Change Data Capture (CDC) Overview
The Change Data Capture (CDC) equips TigerGraph users with the capability to automatically capture and stream data changes to external Kafka systems.
Key Features
-
Captures and publishes change log data to external Kafka topics.
-
Pauses the publication process during external Kafka downtime and upon recovery the system resumes publishing from the last successfully published point.
-
Maintains sequence of changes to facilitate reproduction of data updates for debugging.
-
Structured in JSON format, promoting readability and compatibility with third-party tools.
CDC Setup
Learn about setup configurations and get started with the setup tutorial.
CDC Message Examples
Deep dive into the CDC messages format and showcased message examples.
CDC Monitoring and Reset
Here users can delve into state monitoring, including DIM state monitoring with the CDC service.
CDC Reaction to Other Features
When GPE is reset
When the GPE is reset (gadmin reset gpe
), all deltas that have not been rebuilt to the snapshot are lost.
The TigerGraph CDC is also reset at the same time.
When that happens, TigerGraph CDC will skip all historical data updates.
Some commands will call gadmin reset gpe
implicitly, so the CDC will reset simultaneously with these commands:
CDC HA
High Availability (HA) support for the CDC service was introduced in version 4.1.0. Before this version, the CDC service (manager) operated exclusively on replica 1 of each GPE partition.
As of version 4.1.0, the CDC service operates on the GPE leader within each GPE partition. In each GPE partition, as long as there is at least one live node, a leader will be elected, and the CDC service should function normally.
For instance, in a 2x2 cluster, if only GPE_1#1 and GPE_2#2 are online among all GPE servers, the CDC service should still operate without issues.
Please note that when the GPE leader switches, duplicate CDC messages may be produced and sent to external Kafka. This occurs because the new GPE leader is unaware of how many CDC messages the previous leader has produced. To deduplicate the produced CDC messages, utilize the "mid" field within the messages.
If you wish to disable CDC High Availability (HA) in a multi-replica cluster and keep the CDC service running only on replica 1, you can do so by accessing the GPE feature manager. Use the command gadmin config entry GPE.BasicConfig.Features
and remove the "CDC_HA"
entry from the list.
CDC Limitations
Limitation on CDC Message
When distinguishing between modification and insertion for vertex/edge attribute modification, the TigerGraph CDC message will have the "operator": "insert"
key value pair, same as vertex/edge insertion.
However, the "content"
will only contain the field for the modified attribute.
No CDC message for implicit edge deletion
When a vertex is deleted, any edge that uses the vertex as source or target will be implicitly deleted. However, TigerGraph CDC currently does not generate a CDC message for such “implicit edge deletion”.

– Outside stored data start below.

-- ==== Sys2Proof/Tests/Slice0.lean ====
section
/-! SUPPORT. The tests of the model: ill-formed terms that WellFormed refuses, values that the spec works out, and for the statements a
concrete state that meets their hypotheses. -/

namespace Sys2Proof.Tests
set_option Elab.async false
open Sys2Proof Sys2Proof.Machine

/-! ### The states of the witnesses -/

/-- Context 0 of partition 0 is admitted for job 7 as a training context, with registration entries, layers, slots 0 to 3 and engines 0 and 1. -/
def ctx : State :=
  (((((((((((((State.reset.setFld PART_CTX_ADMIT.STATE 0 0 1).setFld PART_CTX_JOB.JOB 0 0 7).setFld PART_CTX_JOB.BOB_SIZE 0 0 1).setFld
    PART_CTX_ENGINES.MASK 0 0 3).setFld PART_CTX_LAYERS.COUNT 0 0 2).setFld PART_CTX_REGS.COUNT 0 0 2).setFld PART_CTX_SLOTS.COUNT 0 0 4).setFld
    PART_CTX_ACC_LEN.BLOCKS 0 0 64).setFld PART_CTX_PLACE.BEAM_SIZE 0 0 1).setFld KNOT_CFG.OWNED 0 3 1).setFld SEC_JOB.JOB 1 0 7).setFld
    SEC_JOB.STATE 1 0 1).setFld PART_CTX_ADMIT.JOB_INDEX 0 0 1)

/-- The key set of job 7. -/
def keySet : KeySet := ⟨7, 1, [], List.replicate 192 0, none, [], 0, []⟩

/-- And the job has its keys. -/
def keyed : State := { ctx with keys := [keySet] }

/-- Partition 0 is PINNED. -/
def pinned : State := State.reset.setFld PART_ASSIGN.STATE 0 0 2

/-- Tabby mode. -/
def tabby : State := State.reset.setFld BOOT_STATUS.TABBY 0 0 1

/-- The tenant BAR of partition 0. -/
def bar0 : Bar := .tenant 0 true

/-! ### Well-formedness: an ill-formed term for each check is refused -/

/-- A packet of the tests: header words 0 to 5 and a payload. -/
def pkt (w0 w1 w2 w3 w4 w5 : Nat) (payload : List Byte) : Packet :=
  { port := some 0, tagOk := true, oldKey := false, srcMember := true, w0 := BitVec.ofNat 64 w0, w1 := BitVec.ofNat 64 w1,
    w2 := BitVec.ofNat 64 w2, w3 := BitVec.ofNat 64 w3, w4 := BitVec.ofNat 64 w4, w5 := BitVec.ofNat 64 w5, w6 := 0, w7 := 0, payload := payload }

/-- Nothing turned. -/
def clean : Damage := ⟨[], []⟩

theorem test_wf_flit : (Instr.flitReceive 0 0 [] 0 0).wf = false := by decide +kernel
theorem test_wf_packet_unit : (Instr.reduce (pkt 0 0 0 0 0 0 [0])).wf = false := by decide +kernel
theorem test_wf_packet_length : (Instr.gather (pkt 0 0 0 0 0 0 (List.replicate 8224 0))).wf = false := by decide +kernel
theorem test_wf_read_empty : (Instr.hbmRead .scrubber 0 0 clean).wf = false := by decide +kernel
theorem test_wf_read_block : (Instr.hbmRead .scrubber 32 64 clean).wf = false := by decide +kernel
theorem test_wf_write_block : (Instr.hbmWrite .scrubber 63 [1, 2] false clean).wf = false := by decide +kernel
theorem test_wf_damage : (Instr.scrubRead 0 0 ⟨List.replicate 65 0, []⟩ clean).wf = false := by decide +kernel
theorem test_wf_nonce : (Instr.challenge .mctp [1]).wf = false := by decide +kernel
theorem test_wf_lanes : (Instr.hbmPg true ⟨[⟨0, 0, [3, 3]⟩], []⟩).wf = false := by decide +kernel
theorem test_wf_boot_lanes : (Instr.bootStart ⟨true, true, true, true, true, true, true, ⟨[⟨1, 2, [0, 0]⟩], []⟩, [], 7⟩).wf = false := by decide +kernel
theorem test_wf_good : (Instr.hbmWrite .scrubber 62 [1, 2] false clean).wf = true := by decide +kernel

/-! ### Values that the spec works out -/

/-- The check of contributor A in the example after R186: −250 modulo p. -/
theorem test_check_a : checkSum 10 0 [5, redP - 3, 0] = 2305843009213693701 := by decide +kernel
/-- Contributor C there: −5,960 modulo p. -/
theorem test_check_c : checkSum 10 0 [4, 0, redP - 6] = 2305843009213687991 := by decide +kernel
/-- The scales of the example after R100: 2.6 takes 0x6E, and 0.75 takes 0x60. -/
theorem test_scale_block0 : chosenScale 0 ⟨2726297, -20⟩ = 0x6E ∧ chosenScale 0 ⟨3, -2⟩ = 0x60 := by decide +kernel
/-- Its element 1: −1.09375 over 0.4375 is a tie, which goes to the even code of 2. -/
theorem test_quant_tie : quantK 0 ⟨35, -5⟩ (e5m3 0x6E) = (4, false) := by decide +kernel
/-- Its element 8: 1.53125 over 0.4375 is a tie, which goes to 4. -/
theorem test_quant_tie_up : quantK 0 ⟨49, -5⟩ (e5m3 0x6E) = (6, false) := by decide +kernel
/-- R49: code 0x78 is 1.0 and 0xFE is 114,688. -/
theorem test_e5m3 : (e5m3 0x78).eq ⟨1, 0⟩ = true ∧ (e5m3 0xFE).eq ⟨114688, 0⟩ = true := by decide +kernel
/-- −96.0 is 0xC2C0 in BF16 (the example after R100). -/
theorem test_bf16 : Fmt.bf16.decode 0xC2C0 = .fin true ⟨-192, -1⟩ := by decide +kernel
/-- FIPS 197, sections 4.2 and 5.1.1: {57} × {83} = {C1}, and the S-box takes {53} to {ED}. -/
theorem test_aes_bytes : gfMul 0x57 0x83 = 0xC1 ∧ sbox 0x53 = 0xED := by decide +kernel
/-- R348 by hand: E = 200 and 100 °C give 200 + 4 × 15, held at 255; E = 10 and 90 °C give 30. -/
theorem test_risk : riskOf 200 100 = 255 ∧ riskOf 10 90 = 30 := by decide +kernel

No CDC message for implicit source vertex insertion
For insertion/modification on undirected edge, or directed edge with reverse edge type, the TigerGraph database will implicitly insert source and target vertex if it does not exist (This behavior can be configured via VERTEX_MUST_EXIST
in a loading job and POST
data api).
In this scenario, TigerGraph CDC will generate a CDC message with "operator": "insert-only"
for target vertex (See the section “Extra CDC message for Edge Update“ ), however there is no CDC message for source vertex.